**PROVIDED INFORMATION**.
=== Begin Enclosure ===
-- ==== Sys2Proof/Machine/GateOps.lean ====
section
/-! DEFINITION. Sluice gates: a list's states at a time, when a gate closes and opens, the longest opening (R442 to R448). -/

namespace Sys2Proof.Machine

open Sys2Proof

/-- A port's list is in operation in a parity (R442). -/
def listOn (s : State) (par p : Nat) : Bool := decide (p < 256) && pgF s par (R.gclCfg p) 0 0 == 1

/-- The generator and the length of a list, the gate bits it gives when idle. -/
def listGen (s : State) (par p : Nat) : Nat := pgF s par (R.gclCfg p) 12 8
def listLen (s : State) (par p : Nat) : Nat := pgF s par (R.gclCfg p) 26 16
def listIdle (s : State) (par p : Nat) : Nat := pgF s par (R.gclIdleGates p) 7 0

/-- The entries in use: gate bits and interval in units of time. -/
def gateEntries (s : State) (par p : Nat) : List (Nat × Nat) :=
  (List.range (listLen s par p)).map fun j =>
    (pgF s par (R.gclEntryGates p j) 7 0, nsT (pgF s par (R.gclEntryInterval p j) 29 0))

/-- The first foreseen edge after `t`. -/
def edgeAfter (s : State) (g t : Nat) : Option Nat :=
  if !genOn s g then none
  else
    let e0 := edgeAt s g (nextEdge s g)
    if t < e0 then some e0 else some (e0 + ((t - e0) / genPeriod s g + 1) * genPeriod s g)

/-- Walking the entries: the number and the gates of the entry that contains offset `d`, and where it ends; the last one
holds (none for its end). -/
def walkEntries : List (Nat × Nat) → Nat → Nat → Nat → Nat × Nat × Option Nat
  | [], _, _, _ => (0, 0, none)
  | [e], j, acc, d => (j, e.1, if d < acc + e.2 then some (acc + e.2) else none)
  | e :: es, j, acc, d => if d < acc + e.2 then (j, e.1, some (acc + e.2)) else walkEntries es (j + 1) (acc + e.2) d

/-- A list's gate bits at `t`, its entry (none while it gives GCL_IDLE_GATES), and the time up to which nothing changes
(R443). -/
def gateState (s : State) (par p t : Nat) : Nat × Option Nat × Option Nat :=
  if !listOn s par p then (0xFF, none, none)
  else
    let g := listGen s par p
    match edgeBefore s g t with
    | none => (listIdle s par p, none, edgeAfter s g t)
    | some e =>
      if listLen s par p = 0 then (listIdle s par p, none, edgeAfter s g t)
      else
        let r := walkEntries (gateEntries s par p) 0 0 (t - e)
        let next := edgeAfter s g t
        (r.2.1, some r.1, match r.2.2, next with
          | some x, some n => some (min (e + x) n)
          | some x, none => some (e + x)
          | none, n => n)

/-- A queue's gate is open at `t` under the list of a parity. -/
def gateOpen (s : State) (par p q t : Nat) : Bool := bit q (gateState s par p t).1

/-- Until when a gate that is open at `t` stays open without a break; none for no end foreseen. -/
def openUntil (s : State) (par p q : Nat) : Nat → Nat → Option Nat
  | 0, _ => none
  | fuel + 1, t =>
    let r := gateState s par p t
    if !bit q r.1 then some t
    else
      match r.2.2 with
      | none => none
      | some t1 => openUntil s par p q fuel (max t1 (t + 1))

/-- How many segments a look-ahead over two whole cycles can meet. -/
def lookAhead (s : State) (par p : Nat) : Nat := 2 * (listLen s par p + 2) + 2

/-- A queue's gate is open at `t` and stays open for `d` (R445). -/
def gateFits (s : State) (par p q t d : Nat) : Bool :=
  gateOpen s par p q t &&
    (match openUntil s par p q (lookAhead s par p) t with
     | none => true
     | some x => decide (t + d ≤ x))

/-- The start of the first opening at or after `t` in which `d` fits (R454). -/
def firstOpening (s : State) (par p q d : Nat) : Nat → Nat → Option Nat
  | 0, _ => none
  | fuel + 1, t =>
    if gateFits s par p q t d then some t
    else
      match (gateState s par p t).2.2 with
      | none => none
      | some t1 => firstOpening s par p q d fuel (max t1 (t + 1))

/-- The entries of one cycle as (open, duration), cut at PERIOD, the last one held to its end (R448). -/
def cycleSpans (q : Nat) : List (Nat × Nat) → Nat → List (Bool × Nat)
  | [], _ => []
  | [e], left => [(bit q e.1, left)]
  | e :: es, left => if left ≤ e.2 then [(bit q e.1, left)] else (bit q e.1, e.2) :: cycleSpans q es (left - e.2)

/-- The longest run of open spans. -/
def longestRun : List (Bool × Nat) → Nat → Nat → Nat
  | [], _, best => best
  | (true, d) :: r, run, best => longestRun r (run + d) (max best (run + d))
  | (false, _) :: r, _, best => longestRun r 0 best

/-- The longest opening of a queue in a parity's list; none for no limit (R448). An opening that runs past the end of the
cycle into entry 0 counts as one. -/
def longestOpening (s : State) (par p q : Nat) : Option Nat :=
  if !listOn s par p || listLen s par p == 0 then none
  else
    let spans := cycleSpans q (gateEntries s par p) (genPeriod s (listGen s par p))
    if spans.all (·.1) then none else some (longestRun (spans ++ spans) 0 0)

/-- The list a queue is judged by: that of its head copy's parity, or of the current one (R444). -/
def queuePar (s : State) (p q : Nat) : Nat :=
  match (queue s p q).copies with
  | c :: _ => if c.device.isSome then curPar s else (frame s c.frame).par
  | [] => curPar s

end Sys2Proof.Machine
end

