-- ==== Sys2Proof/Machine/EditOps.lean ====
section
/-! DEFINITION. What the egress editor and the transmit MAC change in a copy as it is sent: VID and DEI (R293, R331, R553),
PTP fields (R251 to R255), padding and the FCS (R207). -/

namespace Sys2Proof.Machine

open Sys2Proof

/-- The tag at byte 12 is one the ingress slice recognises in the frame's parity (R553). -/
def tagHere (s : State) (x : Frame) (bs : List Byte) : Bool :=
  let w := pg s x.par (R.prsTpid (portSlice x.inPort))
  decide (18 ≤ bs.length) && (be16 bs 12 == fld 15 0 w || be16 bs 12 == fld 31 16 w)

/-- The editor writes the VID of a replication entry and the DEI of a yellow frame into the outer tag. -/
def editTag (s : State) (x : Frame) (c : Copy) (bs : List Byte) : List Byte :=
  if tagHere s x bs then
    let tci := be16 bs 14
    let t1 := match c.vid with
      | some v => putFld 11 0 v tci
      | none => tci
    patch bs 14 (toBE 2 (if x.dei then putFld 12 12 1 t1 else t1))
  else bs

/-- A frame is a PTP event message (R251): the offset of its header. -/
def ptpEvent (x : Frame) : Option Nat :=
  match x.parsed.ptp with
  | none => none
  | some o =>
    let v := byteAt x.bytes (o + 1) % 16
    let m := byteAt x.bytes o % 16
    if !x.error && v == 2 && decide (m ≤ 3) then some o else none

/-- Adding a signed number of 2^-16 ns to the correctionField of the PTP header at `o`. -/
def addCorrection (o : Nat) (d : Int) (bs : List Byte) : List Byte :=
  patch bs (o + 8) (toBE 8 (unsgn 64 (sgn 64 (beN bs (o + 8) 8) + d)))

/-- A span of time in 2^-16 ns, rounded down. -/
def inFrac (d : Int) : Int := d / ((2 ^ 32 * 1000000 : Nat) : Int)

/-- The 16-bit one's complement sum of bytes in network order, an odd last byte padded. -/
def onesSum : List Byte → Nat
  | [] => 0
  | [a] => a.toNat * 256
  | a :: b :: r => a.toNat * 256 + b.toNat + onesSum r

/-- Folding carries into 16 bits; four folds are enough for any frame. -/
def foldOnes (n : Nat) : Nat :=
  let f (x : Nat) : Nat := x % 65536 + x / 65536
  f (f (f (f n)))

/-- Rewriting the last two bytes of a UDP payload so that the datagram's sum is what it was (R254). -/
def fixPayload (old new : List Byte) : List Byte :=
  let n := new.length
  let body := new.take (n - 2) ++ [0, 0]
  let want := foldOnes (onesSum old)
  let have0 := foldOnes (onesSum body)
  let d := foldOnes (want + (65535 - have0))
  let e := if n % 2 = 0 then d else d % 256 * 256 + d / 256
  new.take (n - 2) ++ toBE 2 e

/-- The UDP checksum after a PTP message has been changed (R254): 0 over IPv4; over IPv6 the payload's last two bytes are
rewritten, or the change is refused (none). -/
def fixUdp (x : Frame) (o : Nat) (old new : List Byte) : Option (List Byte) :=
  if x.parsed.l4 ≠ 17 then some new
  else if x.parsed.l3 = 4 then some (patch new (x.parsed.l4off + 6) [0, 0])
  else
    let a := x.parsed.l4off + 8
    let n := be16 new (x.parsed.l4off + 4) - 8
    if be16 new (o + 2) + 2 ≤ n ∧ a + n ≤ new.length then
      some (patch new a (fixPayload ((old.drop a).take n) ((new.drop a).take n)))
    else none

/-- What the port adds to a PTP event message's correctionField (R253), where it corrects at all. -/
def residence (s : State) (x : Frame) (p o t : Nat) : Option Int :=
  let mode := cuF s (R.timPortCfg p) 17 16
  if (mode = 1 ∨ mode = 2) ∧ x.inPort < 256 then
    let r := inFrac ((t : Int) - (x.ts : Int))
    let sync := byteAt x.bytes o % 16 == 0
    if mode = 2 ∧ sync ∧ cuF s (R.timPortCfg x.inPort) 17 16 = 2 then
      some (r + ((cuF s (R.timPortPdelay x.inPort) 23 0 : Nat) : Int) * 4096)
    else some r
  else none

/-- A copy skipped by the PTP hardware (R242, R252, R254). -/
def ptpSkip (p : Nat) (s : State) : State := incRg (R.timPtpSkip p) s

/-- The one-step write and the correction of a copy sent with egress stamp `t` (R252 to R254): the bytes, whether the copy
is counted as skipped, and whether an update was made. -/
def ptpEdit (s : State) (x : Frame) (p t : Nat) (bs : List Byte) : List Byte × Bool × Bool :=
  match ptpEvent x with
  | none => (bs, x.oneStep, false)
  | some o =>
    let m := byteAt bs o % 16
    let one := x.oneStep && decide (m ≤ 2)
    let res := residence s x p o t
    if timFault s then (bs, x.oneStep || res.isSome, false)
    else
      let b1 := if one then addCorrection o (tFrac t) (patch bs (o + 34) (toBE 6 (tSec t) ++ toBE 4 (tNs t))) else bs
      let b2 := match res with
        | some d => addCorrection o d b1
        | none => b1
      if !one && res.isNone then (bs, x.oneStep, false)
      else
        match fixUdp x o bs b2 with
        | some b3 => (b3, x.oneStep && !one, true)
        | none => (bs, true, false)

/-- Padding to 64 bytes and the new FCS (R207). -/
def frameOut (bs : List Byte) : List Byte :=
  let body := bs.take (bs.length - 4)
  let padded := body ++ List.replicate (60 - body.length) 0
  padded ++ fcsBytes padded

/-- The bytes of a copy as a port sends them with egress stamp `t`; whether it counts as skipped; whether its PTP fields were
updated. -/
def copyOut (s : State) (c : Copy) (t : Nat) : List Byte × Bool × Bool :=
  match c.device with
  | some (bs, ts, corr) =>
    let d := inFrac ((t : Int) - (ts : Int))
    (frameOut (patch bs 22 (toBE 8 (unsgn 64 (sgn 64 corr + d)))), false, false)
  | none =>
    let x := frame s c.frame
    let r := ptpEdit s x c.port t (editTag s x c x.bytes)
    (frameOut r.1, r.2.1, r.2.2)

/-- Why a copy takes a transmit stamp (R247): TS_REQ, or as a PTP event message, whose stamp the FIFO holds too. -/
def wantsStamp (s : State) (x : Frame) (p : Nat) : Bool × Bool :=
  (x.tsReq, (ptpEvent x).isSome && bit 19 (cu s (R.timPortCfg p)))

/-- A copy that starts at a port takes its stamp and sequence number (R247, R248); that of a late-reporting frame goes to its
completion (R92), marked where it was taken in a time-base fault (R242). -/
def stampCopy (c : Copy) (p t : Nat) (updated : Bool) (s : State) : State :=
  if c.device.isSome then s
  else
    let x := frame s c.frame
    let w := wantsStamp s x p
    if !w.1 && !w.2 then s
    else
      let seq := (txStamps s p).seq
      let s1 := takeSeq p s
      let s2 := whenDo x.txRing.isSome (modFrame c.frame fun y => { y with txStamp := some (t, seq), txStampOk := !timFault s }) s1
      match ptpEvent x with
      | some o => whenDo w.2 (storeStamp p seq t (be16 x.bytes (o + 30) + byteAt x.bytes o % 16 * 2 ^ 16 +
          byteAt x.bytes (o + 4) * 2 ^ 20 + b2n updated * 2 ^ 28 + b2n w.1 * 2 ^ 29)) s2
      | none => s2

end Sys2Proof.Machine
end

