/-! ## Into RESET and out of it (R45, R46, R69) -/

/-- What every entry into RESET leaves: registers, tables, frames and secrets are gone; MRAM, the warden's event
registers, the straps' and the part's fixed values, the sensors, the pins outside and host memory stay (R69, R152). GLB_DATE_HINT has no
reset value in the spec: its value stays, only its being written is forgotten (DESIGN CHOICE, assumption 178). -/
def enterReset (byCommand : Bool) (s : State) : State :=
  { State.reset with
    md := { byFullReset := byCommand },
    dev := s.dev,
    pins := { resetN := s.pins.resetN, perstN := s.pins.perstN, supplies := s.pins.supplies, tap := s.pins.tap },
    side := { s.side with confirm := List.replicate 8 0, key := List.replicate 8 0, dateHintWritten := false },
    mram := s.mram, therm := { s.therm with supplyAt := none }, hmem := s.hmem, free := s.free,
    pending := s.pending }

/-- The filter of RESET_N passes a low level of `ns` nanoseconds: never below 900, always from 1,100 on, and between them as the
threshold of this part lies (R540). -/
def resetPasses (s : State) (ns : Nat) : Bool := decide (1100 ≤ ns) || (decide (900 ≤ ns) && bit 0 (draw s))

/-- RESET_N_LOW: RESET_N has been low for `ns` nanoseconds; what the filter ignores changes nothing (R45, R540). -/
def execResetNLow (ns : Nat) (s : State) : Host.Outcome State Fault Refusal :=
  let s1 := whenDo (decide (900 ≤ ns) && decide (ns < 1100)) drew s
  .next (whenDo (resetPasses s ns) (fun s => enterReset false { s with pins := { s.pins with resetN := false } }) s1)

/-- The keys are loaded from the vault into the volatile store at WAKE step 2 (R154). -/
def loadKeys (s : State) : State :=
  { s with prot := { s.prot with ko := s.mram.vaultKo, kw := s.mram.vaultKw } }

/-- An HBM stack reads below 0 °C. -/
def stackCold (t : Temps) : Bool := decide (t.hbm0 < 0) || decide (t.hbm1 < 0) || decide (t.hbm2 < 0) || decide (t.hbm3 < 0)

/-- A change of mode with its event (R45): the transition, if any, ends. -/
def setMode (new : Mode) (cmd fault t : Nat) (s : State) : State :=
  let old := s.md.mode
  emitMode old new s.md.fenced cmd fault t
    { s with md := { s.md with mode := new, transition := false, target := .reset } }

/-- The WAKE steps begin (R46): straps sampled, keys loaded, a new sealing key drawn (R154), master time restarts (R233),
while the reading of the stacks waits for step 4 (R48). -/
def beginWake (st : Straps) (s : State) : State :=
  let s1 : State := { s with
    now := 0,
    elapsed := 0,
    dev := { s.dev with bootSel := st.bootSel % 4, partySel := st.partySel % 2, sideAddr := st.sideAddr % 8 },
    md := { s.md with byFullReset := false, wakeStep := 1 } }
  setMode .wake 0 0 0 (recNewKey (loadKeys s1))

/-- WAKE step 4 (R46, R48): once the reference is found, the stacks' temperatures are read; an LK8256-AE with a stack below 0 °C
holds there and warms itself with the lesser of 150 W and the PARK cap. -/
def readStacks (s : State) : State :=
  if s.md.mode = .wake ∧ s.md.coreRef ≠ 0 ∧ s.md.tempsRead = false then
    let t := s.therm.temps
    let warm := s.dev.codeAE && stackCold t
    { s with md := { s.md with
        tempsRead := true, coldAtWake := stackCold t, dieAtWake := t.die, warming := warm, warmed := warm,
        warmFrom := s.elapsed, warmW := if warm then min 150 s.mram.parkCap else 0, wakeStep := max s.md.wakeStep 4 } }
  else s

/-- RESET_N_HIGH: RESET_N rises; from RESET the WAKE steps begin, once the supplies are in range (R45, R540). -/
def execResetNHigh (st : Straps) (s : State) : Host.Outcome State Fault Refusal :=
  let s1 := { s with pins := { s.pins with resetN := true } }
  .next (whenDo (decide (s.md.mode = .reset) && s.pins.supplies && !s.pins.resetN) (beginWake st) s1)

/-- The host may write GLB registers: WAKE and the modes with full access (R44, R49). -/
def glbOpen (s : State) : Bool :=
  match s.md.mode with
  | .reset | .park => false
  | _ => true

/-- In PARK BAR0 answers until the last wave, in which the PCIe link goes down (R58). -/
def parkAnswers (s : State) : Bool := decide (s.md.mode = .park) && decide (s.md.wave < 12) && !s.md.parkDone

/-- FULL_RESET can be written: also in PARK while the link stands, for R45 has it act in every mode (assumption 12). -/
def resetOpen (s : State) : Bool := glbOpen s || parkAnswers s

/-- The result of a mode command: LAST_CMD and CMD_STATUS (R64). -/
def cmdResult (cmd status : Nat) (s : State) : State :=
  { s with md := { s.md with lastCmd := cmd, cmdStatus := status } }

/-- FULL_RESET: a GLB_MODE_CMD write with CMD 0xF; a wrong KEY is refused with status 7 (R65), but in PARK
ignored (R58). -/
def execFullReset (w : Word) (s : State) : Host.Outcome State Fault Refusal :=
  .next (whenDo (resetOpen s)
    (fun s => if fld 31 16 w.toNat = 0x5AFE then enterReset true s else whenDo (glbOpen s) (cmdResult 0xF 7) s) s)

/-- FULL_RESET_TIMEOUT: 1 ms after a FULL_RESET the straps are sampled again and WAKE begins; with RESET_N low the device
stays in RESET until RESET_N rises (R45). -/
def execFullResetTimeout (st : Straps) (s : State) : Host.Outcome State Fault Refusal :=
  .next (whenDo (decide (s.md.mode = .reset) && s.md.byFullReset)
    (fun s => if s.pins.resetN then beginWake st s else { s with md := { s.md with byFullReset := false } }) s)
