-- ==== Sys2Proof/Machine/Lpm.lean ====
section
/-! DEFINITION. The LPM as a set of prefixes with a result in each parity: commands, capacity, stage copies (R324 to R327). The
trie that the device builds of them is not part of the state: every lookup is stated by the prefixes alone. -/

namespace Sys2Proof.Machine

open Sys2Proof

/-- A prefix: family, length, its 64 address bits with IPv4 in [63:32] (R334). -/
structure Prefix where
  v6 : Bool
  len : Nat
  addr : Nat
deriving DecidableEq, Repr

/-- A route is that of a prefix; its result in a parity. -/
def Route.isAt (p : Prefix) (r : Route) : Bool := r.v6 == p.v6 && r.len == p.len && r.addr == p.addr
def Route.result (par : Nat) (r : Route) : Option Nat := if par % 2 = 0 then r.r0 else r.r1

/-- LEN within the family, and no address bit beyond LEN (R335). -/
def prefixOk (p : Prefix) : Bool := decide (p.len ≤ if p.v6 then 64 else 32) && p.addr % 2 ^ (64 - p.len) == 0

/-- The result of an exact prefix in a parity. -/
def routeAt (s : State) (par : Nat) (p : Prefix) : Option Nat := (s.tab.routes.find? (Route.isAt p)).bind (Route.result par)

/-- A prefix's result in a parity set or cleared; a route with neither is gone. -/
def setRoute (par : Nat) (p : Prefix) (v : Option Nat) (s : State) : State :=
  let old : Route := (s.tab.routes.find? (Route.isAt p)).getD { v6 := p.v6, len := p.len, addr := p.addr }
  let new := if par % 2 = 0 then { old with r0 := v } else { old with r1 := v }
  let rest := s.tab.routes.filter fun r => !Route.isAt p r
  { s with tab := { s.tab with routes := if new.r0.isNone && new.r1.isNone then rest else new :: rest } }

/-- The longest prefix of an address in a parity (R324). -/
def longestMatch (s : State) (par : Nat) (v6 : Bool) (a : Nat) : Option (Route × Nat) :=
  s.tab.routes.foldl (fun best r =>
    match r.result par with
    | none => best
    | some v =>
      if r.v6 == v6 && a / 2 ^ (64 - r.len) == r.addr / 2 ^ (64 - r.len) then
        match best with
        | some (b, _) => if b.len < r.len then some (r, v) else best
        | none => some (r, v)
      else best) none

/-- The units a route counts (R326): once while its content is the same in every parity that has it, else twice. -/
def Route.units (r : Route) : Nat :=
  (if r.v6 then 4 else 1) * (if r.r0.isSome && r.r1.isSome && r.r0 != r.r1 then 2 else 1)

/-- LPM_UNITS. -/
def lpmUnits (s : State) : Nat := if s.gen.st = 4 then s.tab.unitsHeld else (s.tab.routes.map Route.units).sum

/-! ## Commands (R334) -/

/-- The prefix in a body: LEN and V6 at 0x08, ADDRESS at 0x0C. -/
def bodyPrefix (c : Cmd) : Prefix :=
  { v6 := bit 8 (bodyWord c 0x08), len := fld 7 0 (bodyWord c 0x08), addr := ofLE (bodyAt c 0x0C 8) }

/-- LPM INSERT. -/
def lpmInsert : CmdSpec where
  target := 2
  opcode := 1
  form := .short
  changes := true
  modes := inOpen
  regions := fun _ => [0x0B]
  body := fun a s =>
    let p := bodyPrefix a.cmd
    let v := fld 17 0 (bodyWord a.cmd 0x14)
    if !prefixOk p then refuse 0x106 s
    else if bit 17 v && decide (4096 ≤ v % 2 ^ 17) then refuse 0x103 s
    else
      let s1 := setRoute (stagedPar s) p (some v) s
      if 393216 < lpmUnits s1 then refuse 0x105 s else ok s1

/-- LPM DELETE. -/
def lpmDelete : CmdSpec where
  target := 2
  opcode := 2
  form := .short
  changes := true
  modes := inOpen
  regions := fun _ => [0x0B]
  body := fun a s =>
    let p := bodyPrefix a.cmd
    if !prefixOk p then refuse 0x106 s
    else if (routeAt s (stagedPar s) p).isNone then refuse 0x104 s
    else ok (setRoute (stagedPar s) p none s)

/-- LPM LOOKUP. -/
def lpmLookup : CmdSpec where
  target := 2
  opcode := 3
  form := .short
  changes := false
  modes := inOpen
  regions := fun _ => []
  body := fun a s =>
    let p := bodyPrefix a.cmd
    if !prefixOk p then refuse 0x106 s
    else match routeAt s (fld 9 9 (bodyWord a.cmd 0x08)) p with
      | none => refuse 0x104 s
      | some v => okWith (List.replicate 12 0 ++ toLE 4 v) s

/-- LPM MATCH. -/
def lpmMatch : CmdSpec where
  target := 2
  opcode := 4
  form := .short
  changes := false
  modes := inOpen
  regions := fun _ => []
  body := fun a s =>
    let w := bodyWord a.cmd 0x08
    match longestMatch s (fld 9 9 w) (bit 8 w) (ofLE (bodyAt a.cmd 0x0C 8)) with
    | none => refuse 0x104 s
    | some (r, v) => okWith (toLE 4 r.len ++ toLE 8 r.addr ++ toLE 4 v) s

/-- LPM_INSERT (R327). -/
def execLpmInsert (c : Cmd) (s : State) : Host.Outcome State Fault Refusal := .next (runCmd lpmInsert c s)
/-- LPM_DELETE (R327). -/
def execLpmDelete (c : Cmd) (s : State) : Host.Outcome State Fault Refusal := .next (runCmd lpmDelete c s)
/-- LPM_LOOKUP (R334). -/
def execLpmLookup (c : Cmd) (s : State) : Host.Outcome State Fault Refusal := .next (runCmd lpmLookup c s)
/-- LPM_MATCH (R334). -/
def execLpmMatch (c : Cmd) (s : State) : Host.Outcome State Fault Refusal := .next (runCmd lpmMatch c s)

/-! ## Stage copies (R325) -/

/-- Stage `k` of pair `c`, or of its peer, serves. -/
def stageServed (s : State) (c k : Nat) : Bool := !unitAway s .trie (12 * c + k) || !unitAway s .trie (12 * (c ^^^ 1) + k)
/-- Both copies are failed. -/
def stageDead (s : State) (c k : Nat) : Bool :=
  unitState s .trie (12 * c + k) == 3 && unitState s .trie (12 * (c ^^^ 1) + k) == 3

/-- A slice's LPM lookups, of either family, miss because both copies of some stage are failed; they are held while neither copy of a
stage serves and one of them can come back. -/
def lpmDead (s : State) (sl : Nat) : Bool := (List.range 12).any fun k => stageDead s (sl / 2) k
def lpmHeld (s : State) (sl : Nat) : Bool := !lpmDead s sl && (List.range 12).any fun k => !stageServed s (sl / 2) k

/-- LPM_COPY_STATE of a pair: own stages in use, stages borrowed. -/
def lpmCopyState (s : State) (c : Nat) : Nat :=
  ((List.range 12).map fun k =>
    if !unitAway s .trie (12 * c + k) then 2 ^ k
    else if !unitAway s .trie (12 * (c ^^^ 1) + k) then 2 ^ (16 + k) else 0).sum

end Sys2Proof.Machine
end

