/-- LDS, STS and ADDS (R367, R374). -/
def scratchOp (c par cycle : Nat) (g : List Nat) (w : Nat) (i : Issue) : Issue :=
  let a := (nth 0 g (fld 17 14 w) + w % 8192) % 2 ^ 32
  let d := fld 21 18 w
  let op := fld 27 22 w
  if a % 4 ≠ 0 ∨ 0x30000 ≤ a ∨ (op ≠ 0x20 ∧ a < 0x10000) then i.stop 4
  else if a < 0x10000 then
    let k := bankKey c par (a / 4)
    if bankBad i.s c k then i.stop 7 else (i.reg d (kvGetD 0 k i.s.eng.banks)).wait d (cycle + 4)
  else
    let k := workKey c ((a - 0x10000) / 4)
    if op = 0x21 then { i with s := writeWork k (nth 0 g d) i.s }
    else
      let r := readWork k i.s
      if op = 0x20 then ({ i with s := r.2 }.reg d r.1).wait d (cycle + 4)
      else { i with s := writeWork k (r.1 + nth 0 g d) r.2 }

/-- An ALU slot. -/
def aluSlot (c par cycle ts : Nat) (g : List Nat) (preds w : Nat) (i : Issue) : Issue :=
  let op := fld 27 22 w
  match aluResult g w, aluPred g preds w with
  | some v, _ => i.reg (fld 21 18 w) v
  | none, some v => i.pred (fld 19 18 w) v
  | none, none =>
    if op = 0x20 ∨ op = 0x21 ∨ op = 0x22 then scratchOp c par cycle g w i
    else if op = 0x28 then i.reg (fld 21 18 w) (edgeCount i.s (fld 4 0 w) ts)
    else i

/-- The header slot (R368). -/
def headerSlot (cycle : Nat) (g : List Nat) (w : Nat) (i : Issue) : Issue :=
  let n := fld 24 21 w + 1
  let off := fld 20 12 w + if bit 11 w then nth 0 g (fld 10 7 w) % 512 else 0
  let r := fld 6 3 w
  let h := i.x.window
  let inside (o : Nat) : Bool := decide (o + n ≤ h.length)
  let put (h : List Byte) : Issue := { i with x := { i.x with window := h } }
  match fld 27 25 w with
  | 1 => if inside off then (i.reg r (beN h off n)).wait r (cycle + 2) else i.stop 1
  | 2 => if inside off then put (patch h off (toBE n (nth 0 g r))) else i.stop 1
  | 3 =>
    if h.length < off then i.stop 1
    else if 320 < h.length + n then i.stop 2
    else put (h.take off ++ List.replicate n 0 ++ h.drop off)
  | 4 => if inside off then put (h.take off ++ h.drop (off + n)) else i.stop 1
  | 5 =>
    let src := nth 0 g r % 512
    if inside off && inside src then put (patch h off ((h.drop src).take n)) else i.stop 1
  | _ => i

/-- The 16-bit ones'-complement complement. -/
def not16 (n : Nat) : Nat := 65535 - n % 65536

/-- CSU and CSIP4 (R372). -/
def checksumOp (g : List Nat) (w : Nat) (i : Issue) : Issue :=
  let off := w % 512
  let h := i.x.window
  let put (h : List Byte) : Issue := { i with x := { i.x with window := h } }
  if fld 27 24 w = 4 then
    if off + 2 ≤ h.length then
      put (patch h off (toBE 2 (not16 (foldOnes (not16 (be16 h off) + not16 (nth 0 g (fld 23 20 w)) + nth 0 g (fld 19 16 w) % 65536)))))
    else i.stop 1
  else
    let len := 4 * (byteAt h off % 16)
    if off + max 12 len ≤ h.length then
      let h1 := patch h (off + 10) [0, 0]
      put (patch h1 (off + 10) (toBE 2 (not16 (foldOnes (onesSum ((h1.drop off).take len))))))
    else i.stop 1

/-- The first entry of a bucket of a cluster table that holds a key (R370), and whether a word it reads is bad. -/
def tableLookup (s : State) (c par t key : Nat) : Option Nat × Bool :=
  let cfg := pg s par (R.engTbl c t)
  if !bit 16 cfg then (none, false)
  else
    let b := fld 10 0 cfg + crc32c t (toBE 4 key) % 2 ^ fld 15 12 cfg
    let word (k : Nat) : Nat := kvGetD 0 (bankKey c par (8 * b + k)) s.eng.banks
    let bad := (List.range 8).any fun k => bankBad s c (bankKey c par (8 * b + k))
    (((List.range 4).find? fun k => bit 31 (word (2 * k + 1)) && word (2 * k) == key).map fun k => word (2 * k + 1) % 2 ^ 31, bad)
=== End Enclosure ===
From the listing above, return the lines starting at the one with "let r := ptpEdit" and ending at the one with "goes to its", both kept, exactly as they appear and nothing more.

**ANSWER AREA**.
    let r := ptpEdit s x c.port t (editTag s x c x.bytes)
    (frameOut r.1, r.2.1, r.2.2)

/-- Why a copy takes a transmit stamp (R247): TS_REQ, or as a PTP event message, whose stamp the FIFO holds too. -/
def wantsStamp (s : State) (x : Frame) (p : Nat) : Bool × Bool :=
  (x.tsReq, (ptpEvent x).isSome && bit 19 (cu s (R.timPortCfg p)))

/-- A copy that starts at a port takes its stamp and sequence number (R247, R248); that of a late-reporting frame goes to its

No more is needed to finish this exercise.